K-nearest Neighbors is a non-parametric method used for both classification and regression tasks. It classifies a sample by a majority vote of its neighbors, assigning the sample to the class most common among its (k) nearest neighbors, where (k) is a small positive integer.

How It Works

  • Classification: When a new data point needs classification, KNN identifies its (k) nearest neighbors in the training data based on feature similarity. The class label most common among these neighbors is assigned to the new data point.
  • Regression: For regression tasks, KNN predicts the average value of the (k) nearest neighbors.

Applications

Key Points

  • Non-parametric: KNN does not make any assumptions about the underlying data distribution.
  • Supervised Learning: Despite the note’s mention of unsupervised learning, KNN is actually a supervised learning algorithm because it requires labeled training data.

Use Cases

  • KNN is useful for tasks where the decision boundary is irregular and not easily captured by parametric models (parametric vs non-parametric models). It is simple to implement and understand but can be computationally expensive with large datasets.

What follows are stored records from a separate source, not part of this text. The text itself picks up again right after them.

-- ==== Sys2Proof/Certificates/Slice0/Obligations.lean ====
section
/-! DEFINITION. What is claimed of the model, each with the rule of spec/ it comes from. Where a statement rests on one of
the spec's own decisions (92_eei_decisions.md) or on a choice of the model, its docstring says so. -/

open Sys2Proof Sys2Proof.Machine

/-! ## Words and fetching -/

/-- Every well-formed instruction is what its stored bytes decode to, in either byte order. The layout of the word is the
model's choice (log 1); the number of bytes is 30_encoding.md R80's. -/
def Obligations.DecodeOfEncodedInstruction : Prop :=
  ∀ (o : ByteOrder) (i : Instr), i.WellFormed → decodeBytes o (encodeBytes o i) = .ok i

/-- A word that decodes is the encoding of the well-formed instruction it decodes to: no two words share an instruction, and no
bit of a word is ignored. The layout of the word is the model's choice (log 1). -/
def Obligations.DecodedWordsReencode : Prop :=
  ∀ (w : BitVec 32) (i : Instr), decodeWord w = .ok i → i.WellFormed ∧ encode i = w

/-- Words written out from the layout of log 1 (the spec has none) decode to the instructions they stand for. -/
def Obligations.SampleWordsDecode : Prop :=
  decodeWord 0b00000001_00000101_0000000000000010#32 = .ok (.ctrlrd 5 2) ∧
  decodeWord 0b00000010_00000011_0000000000001000#32 = .ok (.ctrlwr 8 3) ∧
  decodeWord 0b00000011_00000000_0000000000000000#32 = .ok .modeswitch ∧
  decodeWord 0b00010001_00000001_0000000000000000#32 = .ok (.ctrlrdCpuid 1) ∧
  decodeWord 0b00010010_00000010_0000000000110111#32 = .ok (.ctrlwrOverlord7 2) ∧
  decodeWord 0b00010001_00000001_0000000000111000#32 = .ok (.ctrlrdUnassigned 1 0x38)

/-- The word the decoder sees has the stored bytes in the base order, and in the opposite order when `instrendswap` is set
(20_memory.md R70; the reading is the spec's decision D35). -/
def Obligations.InstrendswapReversesTheBytes : Prop :=
  ∀ (s : State) (b0 b1 b2 b3 : Byte),
    seenWord s b0 b1 b2 b3 =
      match s.params.instrBaseOrder, flagInstrendswap s.flags with
      | .little, false | .big, true => b3 ++ b2 ++ b1 ++ b0
      | .little, true | .big, false => b0 ++ b1 ++ b2 ++ b3

/-- A word placed where the next fetch goes is the word that fetch sees; nothing but those four bytes changes. (The loading of
a program from outside, log 20.) -/
def Obligations.PlacedWordIsFetched : Prop :=
  ∀ (s : State) (pa : Word) (nbits w : Nat), fetchAddr s = .ok pa →
    fetchWord (s.withFetchWord nbits w) = .ok (BitVec.ofNat 32 (w % 2 ^ nbits)) ∧
    (∀ a, (∀ k, k < 4 → a ≠ byteAddr s.params pa k) →
      memRead (s.withFetchWord nbits w).mem a = memRead s.mem a) ∧
    { s.withFetchWord nbits w with mem := s.mem } = s

/-- Where no asynchronous exception is taken and the four bytes at the address of `pc` decode to `i`, no check of the word
stopping it, the step after its tick is `exec i`, then the environment's next sample (60_exceptions.md R168; the order is the
spec's decision D16, D22; the sample is log 11). -/
def Obligations.StepRunsDecodedInstruction : Prop :=
  ∀ (s : State) (pa : Word) (b0 b1 b2 b3 : Byte) (i : Instr),
    asyncRequest (alarmNow s) (timerTick s) = none →
    fetchAddr s = .ok pa →
    memRead s.mem (byteAddr s.params pa 0) = some b0 → memRead s.mem (byteAddr s.params pa 1) = some b1 →
    memRead s.mem (byteAddr s.params pa 2) = some b2 → memRead s.mem (byteAddr s.params pa 3) = some b3 →
    flagRemenable s.flags = false →
    overloaded s (seenWord s b0 b1 b2 b3) = false →
    decodeWord (seenWord s b0 b1 b2 b3) = .ok i →
    i.WellFormed →
    step s =
      match exec i (timerTick s) with
      | .next t => .next { t with inputs := Config.drawInputs t.draws, draws := t.draws + 1 }
      | .fault f => .fault f
      | .refused r => .refused r

/-- An instruction fetched with `remenable` set has no meaning, whatever it is (30_encoding.md R90, the spec's decision D36). -/
def Obligations.RiscEmulationIsRefused : Prop :=
  ∀ (s : State) (w : BitVec 32), asyncRequest (alarmNow s) (timerTick s) = none → fetchWord s = .ok w →
    flagRemenable s.flags = true → step s = .refused .riscEmulationMode

/-- A word that is no instruction raises the wider instruction set's exception for it, if that set has one, which ends the run with
exceptions off, and has no meaning otherwise (93_implementation_defined.md I36, 60_exceptions.md R159, R165; the spec's decision D14;
that the parameter decides is log 9, that an entry before the handler is set has no meaning I32 and log 15). -/
def Obligations.UnimplementedWordStops : Prop :=
  ∀ (s : State) (w : BitVec 32) (e : DecodeError), asyncRequest (alarmNow s) (timerTick s) = none →
    fetchWord s = .ok w → flagRemenable s.flags = false → overloaded s w = false → decodeWord w = .error e →
    (s.params.unimplemented = none → step s = .refused (.unimplementedInstruction e)) ∧
    (∀ c, s.params.unimplemented = some c →
      (flagExcnenable s.flags = true → EntryReady s →
        step s = .next (sampleInputs (enterException (.other c) (timerTick s)))) ∧
      (flagExcnenable s.flags = false → step s = .fault (.exceptionsDisabled (.other c))))

/-! ## Exceptions -/

/-- Exception entry writes `EXCN`, `MIRRORXADDR`, the flags pair, `pc` and, for the timer, dingdong, and nothing else
(60_exceptions.md R170, the spec's decision D13; that `MIRRORXADDR` counts as written from then on is log 15). Raising an exception
enters it with exceptions on, ends the run with exceptions off (R165, D14), and has no meaning while `XADDR` or `MIRRORFLAGS` still
holds its unspecified reset value (I32). -/
def Obligations.ExceptionEntryEffect : Prop :=
  ∀ (k : ExcKind) (s : State),
    enterException k s =
      { s with
        excn := toXlen s.params (Config.excCode k)
        mirrorxaddr := s.pc
        flags := s.mirrorflags
        mirrorflags := s.flags
        timer0 := if k = .timer then { s.timer0 with dingdong := false } else s.timer0
        pc := s.xaddr
        written := { s.written with mirrorxaddr := true } } ∧
    (flagExcnenable s.flags = true → s.written.xaddr = true → s.written.mirrorflags = true →
      raiseException k s = .next (enterException k s)) ∧
    (flagExcnenable s.flags = true → (s.written.xaddr = false ∨ s.written.mirrorflags = false) →
      raiseException k s = .refused (.handlerUnset k)) ∧
    (flagExcnenable s.flags = false → raiseException k s = .fault (.exceptionsDisabled k))

/-- All kinds go to the one address in `XADDR`, however they are taken, and the handler reads the kind's number from
`CTRL_EXCN`. -/
def Obligations.OneExceptionEntryPoint : Prop :=
  ∀ (k : ExcKind) (s t : State),
    (raiseException k s = .next t ∨ (asyncRequest (alarmNow s) (timerTick s) = some k ∧ step s = .next t)) →
    t.pc = s.xaddr ∧ ctrlRead .excn t = toXlen s.params (Config.excCode k)

/-- In user mode every instruction of the table takes the privilege exception, but for a control-register access that
`USER_CTRL_SAFE` opens to user mode; with exceptions off it ends the run, and before the handler is set it has no meaning
(40_ctrl_access.md R102, 41_mode_switch.md R141, I32; the spec's decisions D11, D14, D37; log 15). -/
def Obligations.UserModeInstructionsTrap : Prop :=
  ∀ (i : Instr) (s : State), flagSysmode s.flags = false →
    (∀ r cn dir, accessOf i = some (r, cn, dir) → (cn, dir) ∉ s.params.userCtrlSafe) →
    (flagExcnenable s.flags = true → EntryReady s → exec i s = .next (enterException .priv s)) ∧
    (flagExcnenable s.flags = true → entryReady s = false → exec i s = .refused (.handlerUnset .priv)) ∧
    (flagExcnenable s.flags = false → exec i s = .fault (.exceptionsDisabled .priv))

/-- An access the mode allows that names a register above `regprot` or one there is not (`NUM_GPR` and above, log 32) takes the
register-protection exception, which leaves every register as it is, ends the run where exceptions are off and has no meaning before
the handler is set (60_exceptions.md R155, I32; the order of the checks is the spec's decision D16, D34, the end of the run D14; log
15). -/
def Obligations.ProtectedRegisterTraps : Prop :=
  ∀ (i : Instr) (s : State) (r cn : Nat) (dir : Dir), accessOf i = some (r, cn, dir) →
    ctrlAllowed s cn dir = true → (flagRegprot s.flags < r ∨ s.params.numGpr ≤ r) →
    (flagExcnenable s.flags = true → EntryReady s →
      ∃ t, exec i s = .next t ∧ t = enterException .regprot s ∧ t.regs = s.regs) ∧
    (flagExcnenable s.flags = true → entryReady s = false → exec i s = .refused (.handlerUnset .regprot)) ∧
    (flagExcnenable s.flags = false → exec i s = .fault (.exceptionsDisabled .regprot))

/-- With overlord mode on, an instruction whose bit is set takes the overlord exception instead of its action, implemented or
not (60_exceptions.md R156; its place in the step is the spec's decision D33). -/
def Obligations.OverloadedInstructionTraps : Prop :=
  ∀ (s : State) (w : BitVec 32), asyncRequest (alarmNow s) (timerTick s) = none → fetchWord s = .ok w →
    flagRemenable s.flags = false → flagOverlordenable s.flags = true →
    overlordBit s (Config.ovlIndex w) = true →
    (flagExcnenable s.flags = true → EntryReady s →
      step s = .next (sampleInputs (enterException .overlord (timerTick s)))) ∧
    (flagExcnenable s.flags = false → step s = .fault (.exceptionsDisabled .overlord))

Understanding K-nearest Neighbors

KNN is a straightforward algorithm that relies on the proximity of data points to make predictions. It is particularly effective in scenarios where the relationship between features and the target variable is complex and non-linear.

  • Choice of (k): The value of (k) is crucial. A small (k) can be sensitive to noise, while a large (k) can smooth out the decision boundary too much.

  • Distance Metric: The choice of distance metric (e.g., Euclidean, Manhattan) affects how neighbors are determined and can impact the algorithm’s performance.

KNN is best suited for smaller datasets due to its computational intensity, as it requires calculating the distance between the new data point and all existing data points.

K-nearest neighbours

  • Classifies a new data point based on the majority class of its k nearest neighbors.
  • Simple but computationally expensive for large datasets.